Saved data entries:
☆ ☆ ☆ ☆ ☆

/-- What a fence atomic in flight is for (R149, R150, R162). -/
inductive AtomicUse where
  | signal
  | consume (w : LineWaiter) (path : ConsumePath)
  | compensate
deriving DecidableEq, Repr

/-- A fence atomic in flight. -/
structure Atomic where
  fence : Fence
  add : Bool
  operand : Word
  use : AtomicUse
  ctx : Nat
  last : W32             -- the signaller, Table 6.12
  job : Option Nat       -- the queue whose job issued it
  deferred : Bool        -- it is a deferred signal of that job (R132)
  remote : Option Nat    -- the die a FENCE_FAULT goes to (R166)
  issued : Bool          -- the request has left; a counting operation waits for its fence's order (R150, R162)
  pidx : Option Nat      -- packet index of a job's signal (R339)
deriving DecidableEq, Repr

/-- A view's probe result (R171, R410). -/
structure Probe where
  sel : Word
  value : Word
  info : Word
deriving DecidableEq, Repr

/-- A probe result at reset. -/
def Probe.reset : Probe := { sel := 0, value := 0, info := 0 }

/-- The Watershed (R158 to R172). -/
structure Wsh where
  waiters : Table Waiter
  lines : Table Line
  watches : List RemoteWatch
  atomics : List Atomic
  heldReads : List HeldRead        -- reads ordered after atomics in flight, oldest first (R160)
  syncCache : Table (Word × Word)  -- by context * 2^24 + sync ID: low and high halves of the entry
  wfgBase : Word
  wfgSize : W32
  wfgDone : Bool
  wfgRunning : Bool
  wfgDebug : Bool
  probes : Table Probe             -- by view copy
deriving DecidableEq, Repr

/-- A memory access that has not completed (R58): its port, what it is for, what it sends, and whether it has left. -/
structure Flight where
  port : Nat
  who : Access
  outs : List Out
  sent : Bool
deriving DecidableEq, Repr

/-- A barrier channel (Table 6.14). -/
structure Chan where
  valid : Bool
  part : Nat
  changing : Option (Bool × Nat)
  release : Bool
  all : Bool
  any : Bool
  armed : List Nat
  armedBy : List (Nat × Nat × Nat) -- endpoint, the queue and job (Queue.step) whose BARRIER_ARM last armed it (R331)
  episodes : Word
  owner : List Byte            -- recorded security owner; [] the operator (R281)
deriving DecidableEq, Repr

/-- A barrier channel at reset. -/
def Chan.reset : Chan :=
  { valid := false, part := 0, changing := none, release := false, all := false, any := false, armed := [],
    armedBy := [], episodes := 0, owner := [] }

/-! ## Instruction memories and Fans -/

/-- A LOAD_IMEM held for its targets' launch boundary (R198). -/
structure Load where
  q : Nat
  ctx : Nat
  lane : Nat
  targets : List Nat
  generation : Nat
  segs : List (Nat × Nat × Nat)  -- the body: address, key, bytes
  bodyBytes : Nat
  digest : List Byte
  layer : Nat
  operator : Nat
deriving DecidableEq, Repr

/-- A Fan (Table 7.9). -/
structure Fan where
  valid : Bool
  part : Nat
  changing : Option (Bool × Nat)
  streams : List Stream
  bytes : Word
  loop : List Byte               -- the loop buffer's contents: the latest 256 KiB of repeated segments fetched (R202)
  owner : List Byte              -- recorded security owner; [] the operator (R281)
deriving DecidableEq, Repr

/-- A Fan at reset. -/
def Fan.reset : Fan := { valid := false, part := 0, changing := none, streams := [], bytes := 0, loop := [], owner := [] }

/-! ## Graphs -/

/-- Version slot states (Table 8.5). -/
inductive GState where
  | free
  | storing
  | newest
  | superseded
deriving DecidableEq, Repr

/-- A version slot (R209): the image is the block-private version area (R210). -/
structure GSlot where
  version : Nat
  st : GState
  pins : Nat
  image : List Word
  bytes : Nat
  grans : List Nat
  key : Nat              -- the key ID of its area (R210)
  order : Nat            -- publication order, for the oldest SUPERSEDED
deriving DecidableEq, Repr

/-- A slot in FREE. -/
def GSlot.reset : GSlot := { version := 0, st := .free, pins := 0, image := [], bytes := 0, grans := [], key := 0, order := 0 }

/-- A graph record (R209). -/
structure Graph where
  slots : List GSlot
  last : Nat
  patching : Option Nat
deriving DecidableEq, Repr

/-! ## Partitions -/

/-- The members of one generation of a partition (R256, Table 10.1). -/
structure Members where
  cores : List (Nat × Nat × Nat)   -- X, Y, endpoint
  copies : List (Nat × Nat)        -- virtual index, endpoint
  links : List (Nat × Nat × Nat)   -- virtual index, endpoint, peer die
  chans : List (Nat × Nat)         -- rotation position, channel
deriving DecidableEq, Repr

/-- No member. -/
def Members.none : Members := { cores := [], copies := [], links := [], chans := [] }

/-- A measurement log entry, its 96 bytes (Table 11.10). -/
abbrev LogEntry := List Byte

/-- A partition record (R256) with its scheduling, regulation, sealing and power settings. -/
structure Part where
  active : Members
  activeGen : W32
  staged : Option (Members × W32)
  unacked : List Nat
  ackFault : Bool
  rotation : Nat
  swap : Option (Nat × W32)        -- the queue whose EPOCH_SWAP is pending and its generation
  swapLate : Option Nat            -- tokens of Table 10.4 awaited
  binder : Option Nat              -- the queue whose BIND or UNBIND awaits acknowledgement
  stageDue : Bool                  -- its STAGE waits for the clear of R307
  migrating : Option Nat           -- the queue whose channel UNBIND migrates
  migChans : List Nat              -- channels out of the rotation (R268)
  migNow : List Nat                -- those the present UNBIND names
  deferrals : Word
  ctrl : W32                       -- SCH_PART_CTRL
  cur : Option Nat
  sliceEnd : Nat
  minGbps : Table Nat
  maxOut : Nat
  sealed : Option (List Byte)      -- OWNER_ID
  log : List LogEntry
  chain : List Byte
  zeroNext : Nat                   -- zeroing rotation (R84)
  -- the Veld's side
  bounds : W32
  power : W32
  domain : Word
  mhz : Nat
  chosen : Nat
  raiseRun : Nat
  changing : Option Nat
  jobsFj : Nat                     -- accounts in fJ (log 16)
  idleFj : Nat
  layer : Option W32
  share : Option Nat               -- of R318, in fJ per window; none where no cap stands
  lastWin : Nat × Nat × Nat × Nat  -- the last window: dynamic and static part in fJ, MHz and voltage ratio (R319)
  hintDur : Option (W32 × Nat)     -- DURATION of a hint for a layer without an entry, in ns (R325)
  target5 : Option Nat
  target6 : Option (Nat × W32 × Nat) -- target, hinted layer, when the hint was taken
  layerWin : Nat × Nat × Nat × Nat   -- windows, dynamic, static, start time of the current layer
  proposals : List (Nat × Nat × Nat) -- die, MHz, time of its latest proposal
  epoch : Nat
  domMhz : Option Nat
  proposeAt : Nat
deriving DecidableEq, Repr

☆ ☆ ☆ ☆ ☆

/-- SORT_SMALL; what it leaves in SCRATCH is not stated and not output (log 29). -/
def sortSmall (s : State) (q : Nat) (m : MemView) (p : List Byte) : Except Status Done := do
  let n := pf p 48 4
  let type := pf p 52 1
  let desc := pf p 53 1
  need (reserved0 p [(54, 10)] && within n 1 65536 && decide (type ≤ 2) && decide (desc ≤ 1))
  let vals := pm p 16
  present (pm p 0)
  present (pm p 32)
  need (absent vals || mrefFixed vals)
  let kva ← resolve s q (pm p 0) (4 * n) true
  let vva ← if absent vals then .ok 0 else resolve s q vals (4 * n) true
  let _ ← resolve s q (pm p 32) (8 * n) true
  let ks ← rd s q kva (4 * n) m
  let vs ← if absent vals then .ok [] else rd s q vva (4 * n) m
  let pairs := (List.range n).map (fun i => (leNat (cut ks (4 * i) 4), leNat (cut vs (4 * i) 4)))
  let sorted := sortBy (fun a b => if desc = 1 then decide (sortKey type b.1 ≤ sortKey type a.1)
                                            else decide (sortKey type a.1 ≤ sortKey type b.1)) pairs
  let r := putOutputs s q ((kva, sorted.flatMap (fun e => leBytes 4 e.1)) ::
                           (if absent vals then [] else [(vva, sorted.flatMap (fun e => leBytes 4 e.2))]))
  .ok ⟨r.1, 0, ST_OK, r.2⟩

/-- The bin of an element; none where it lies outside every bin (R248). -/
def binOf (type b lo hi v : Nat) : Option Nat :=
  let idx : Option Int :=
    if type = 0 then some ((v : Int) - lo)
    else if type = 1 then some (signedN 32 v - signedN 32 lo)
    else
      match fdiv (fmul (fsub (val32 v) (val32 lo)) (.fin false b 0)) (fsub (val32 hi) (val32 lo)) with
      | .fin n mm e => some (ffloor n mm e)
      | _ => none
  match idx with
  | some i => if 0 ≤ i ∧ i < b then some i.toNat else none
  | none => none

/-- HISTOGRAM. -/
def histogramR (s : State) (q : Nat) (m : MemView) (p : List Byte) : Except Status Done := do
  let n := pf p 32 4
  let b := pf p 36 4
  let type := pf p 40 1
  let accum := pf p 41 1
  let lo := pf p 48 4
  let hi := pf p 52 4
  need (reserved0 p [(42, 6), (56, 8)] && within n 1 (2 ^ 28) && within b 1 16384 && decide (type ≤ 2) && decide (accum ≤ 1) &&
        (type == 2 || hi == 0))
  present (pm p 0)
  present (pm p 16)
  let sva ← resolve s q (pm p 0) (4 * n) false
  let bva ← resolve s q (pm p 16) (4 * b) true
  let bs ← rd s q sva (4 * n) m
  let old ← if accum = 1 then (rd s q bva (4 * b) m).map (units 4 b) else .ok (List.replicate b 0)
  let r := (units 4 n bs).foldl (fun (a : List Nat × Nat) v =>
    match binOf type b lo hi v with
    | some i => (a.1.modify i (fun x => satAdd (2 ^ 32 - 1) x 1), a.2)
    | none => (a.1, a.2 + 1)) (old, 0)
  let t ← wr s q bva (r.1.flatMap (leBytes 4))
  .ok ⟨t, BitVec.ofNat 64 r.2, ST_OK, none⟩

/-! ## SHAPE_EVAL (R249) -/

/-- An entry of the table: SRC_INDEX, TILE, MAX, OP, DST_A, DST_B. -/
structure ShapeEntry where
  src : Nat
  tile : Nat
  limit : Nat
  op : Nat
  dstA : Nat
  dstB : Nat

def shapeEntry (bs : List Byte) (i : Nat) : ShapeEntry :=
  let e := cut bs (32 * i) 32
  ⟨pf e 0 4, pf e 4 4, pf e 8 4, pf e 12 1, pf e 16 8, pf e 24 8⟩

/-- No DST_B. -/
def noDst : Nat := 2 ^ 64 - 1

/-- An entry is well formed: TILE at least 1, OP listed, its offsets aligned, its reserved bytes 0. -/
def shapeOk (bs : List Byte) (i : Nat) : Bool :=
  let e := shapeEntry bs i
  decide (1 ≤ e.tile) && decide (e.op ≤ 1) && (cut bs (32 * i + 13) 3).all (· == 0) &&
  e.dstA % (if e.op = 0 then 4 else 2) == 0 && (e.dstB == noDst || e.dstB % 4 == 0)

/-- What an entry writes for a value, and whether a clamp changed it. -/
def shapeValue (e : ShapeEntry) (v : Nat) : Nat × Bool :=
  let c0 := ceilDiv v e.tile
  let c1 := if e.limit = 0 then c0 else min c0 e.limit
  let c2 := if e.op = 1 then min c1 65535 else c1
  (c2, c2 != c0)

☆ ☆ ☆ ☆ ☆

Scan the entries above for the string "latest" and copy each line containing it.

  loop : List Byte               -- the loop buffer's contents: the latest 256 KiB of repeated segments fetched (R202)
  proposals : List (Nat × Nat × Nat) -- die, MHz, time of its latest proposal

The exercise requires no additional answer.